Saved entries:
□ □ □ □
-- ==== Sys2Proof/Machine/Ports.lean ====
section
/-!
DEFINITION. The port units (10_ports_rights_and_requests.md): the bus side as the outside sees it (R168, R172), SET_RIGHTS
(R174), READ_PORT (R176), a write ended by a repeated START (R169), and the closing and return actions (R167, R178).
-/

namespace Sys2Proof.Machine

/-! ### The bus side -/

/-- The port acknowledges an address (R168): its own, in RUN; nothing in BACKUP. -/
def State.acknowledges (s : State) (p : Port) (address : BitVec 7) : Bool :=
  s.running && address == (s.port p).address

/-- What a read transaction of `n` bytes returns (R172): the response buffer from its first byte, and 0xFF beyond it. From the
warning to the return the port drives no data line, and the bytes read as 0xFF (R178). A read changes nothing. -/
def State.readTransaction (s : State) (p : Port) (n : Nat) : List Byte :=
  let buffer := if s.running then (s.port p).response.bytes else []
  (buffer ++ List.replicate n 0xFF).take n

/-- A write ended by a repeated START (R169): the frame is discarded and nothing else changes. -/
def execRepeatedStartDiscard (p : Port) (_bytes : List Byte) (s : State) : Host.Outcome State Fault Refusal :=
  .next (s.idleFrame p)

/-! ### SET_RIGHTS -/

/-- The named port of SET_RIGHTS: port B or port C (R174, check 2). -/
def grantedPort (letter : Nat) : Option Port :=
  match portOf letter with
  | some .b => some .b
  | some .c => some .c
  | _ => none

/-- The rights and the mask of a port stored, and what follows from it (R174). The reads use the new mask at once, within the
tick of the store: DEDUCED, since R174 names the next tick (log entry 38). -/
def storeRights (q : Port) (rights : Rights) (mask : BitVec 12) (s : State) : State :=
  let old := s.port q
  let s := s.withPort q { old with rights := rights, readMask := mask }
  let s := if old.rights.events && !rights.events then unsubscribe q s else s
  if mask = old.readMask then s else syncTallyDue q s

/-- SET_RIGHTS (R174). -/
def serveSetRights (p : Port) (args : List Byte) (s : State) : Answer :=
  if p = .a then
    match grantedPort (argField args 0 1) with
    | none => .refuse .badIndex (argField args 0 1)
    | some q =>
      let rights := rightsOf (argField args 1 1)
      let mask := BitVec.ofNat 12 (argField args 2 2)
      if s.duty.port = some q ∧ rights.duty = false then .refuse .state s.duty.state.code
      else
        .accept (storeRights q rights mask s)
          (portLetter q :: (beBytes 1 rights.code ++ beBytes 2 mask.toNat))
  else .refuse .denied 0

/-- The command SET_RIGHTS. -/
def execSetRights (p : Port) (rest : List Byte) (s : State) : Host.Outcome State Fault Refusal :=
  .next (takeRequest p 0x49 (exactly 4) (serveSetRights p) rest s)

/-! ### READ_PORT -/

/-- A refusal record in READ_PORT (R190). The spec states no value for its bytes when it is absent: they are free values (log
entry 13). -/
def refusalBytes (freeIndex : Nat) : Option RefusalRecord → List Byte
  | some r => 1 :: r.request :: r.code.code :: (beBytes 2 r.detail ++ instantBytes r.instant)
  | none => 0 :: (List.range 12).map (Config.absentByte freeIndex)

/-- The payload of READ_PORT (R176, R190): identity 620, revision 1. -/
def portPayload (q : Port) (s : State) : List Byte :=
  let u := s.port q
  beBytes 2 620 ++ [1, portLetter q] ++ beBytes 1 u.address.toNat ++ beBytes 1 u.rights.code ++
    beBytes 2 u.readMask.toNat ++ flagByte (s.queue.subscribed.get q) ++ refusalBytes s.freeIndex u.refusal

/-- READ_PORT (R176). -/
def serveReadPort (args : List Byte) (s : State) : Answer :=
  match portOf (argField args 0 1) with
  | none => .refuse .badIndex (argField args 0 1)
  | some q => .accept { s with freeIndex := s.freeIndex + 1 } (portPayload q s)

/-- The command READ_PORT. -/
def execReadPort (p : Port) (rest : List Byte) (s : State) : Host.Outcome State Fault Refusal :=
  .next (takeRequest p 0x48 (exactly 1) serveReadPort rest s)

/-! ### Closing and return actions -/

/-- The closing action of a port unit (R167, R178): the frame, the response, the refusal record and the pending set go, a
pulse gap ends and the line becomes inactive. -/
def PortUnit.close (u : PortUnit) : PortUnit :=
  { u with frame := none, response := .none, refusal := none, pending := 0, line := .inactive }

/-- The closing action at a port. -/
def closePort (p : Port) (s : State) : State := s.withPort p (s.port p).close

/-- The level notices that hold at a port (R167): EVENTS, TALLY_DUE, ALARM. -/
def State.levelNotices (s : State) (p : Port) : NoticeSet :=
  let v := putBit (0 : NoticeSet) Notice.events.bit (!(s.queue.stream p).isEmpty)
  let v := putBit v Notice.tallyDue.bit ((s.dueTallies &&& (s.port p).readMask) != 0)
  putBit v Notice.alarm.bit (s.alarmHolds p)

/-- The level of a port's address pin. -/
def pinOf (pins : AddressPins) : Port → Bool
  | .a => pins.a
  | .b => pins.b
  | .c => pins.c

/-- The return action of a port unit (R167, R168, R178): the address pin is sampled, the level notices are evaluated from an
empty pending set, and the line becomes active with no gap if any is pending-and-enabled. -/
def returnPort (pins : AddressPins) (p : Port) (s : State) : State :=
  let u := { s.port p with address := addressOfPin (pinOf pins p), pending := s.levelNotices p }
  s.withPort p { u with line := plainLine u.wanted }

end Sys2Proof.Machine
end

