-- ==== Sys2Proof/Machine/Core.lean ====
section
/-! DEFINITION. The machine as the host sees it. -/

def Sys2Proof.core : Host.Core :=
  { State := Sys2Proof.Machine.State
    Fault := Sys2Proof.Machine.Fault
    Refusal := Sys2Proof.Machine.Refusal
    step := Sys2Proof.Machine.step
    reset := Sys2Proof.Machine.State.reset }
end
□ □ □ □
Please give an exact copy of the entries above, from the line with "some .b => some .b" down to the line with "let u := s.port q", inclusive, and nothing else.

  | some .b => some .b
  | some .c => some .c
  | _ => none

/-- The rights and the mask of a port stored, and what follows from it (R174). The reads use the new mask at once, within the
tick of the store: DEDUCED, since R174 names the next tick (log entry 38). -/
def storeRights (q : Port) (rights : Rights) (mask : BitVec 12) (s : State) : State :=
  let old := s.port q
  let s := s.withPort q { old with rights := rights, readMask := mask }
  let s := if old.rights.events && !rights.events then unsubscribe q s else s
  if mask = old.readMask then s else syncTallyDue q s

/-- SET_RIGHTS (R174). -/
def serveSetRights (p : Port) (args : List Byte) (s : State) : Answer :=
  if p = .a then
    match grantedPort (argField args 0 1) with
    | none => .refuse .badIndex (argField args 0 1)
    | some q =>
      let rights := rightsOf (argField args 1 1)
      let mask := BitVec.ofNat 12 (argField args 2 2)
      if s.duty.port = some q ∧ rights.duty = false then .refuse .state s.duty.state.code
      else
        .accept (storeRights q rights mask s)
          (portLetter q :: (beBytes 1 rights.code ++ beBytes 2 mask.toNat))
  else .refuse .denied 0

/-- The command SET_RIGHTS. -/
def execSetRights (p : Port) (rest : List Byte) (s : State) : Host.Outcome State Fault Refusal :=
  .next (takeRequest p 0x49 (exactly 4) (serveSetRights p) rest s)

/-! ### READ_PORT -/

/-- A refusal record in READ_PORT (R190). The spec states no value for its bytes when it is absent: they are free values (log
entry 13). -/
def refusalBytes (freeIndex : Nat) : Option RefusalRecord → List Byte
  | some r => 1 :: r.request :: r.code.code :: (beBytes 2 r.detail ++ instantBytes r.instant)
  | none => 0 :: (List.range 12).map (Config.absentByte freeIndex)

/-- The payload of READ_PORT (R176, R190): identity 620, revision 1. -/
def portPayload (q : Port) (s : State) : List Byte :=
  let u := s.port q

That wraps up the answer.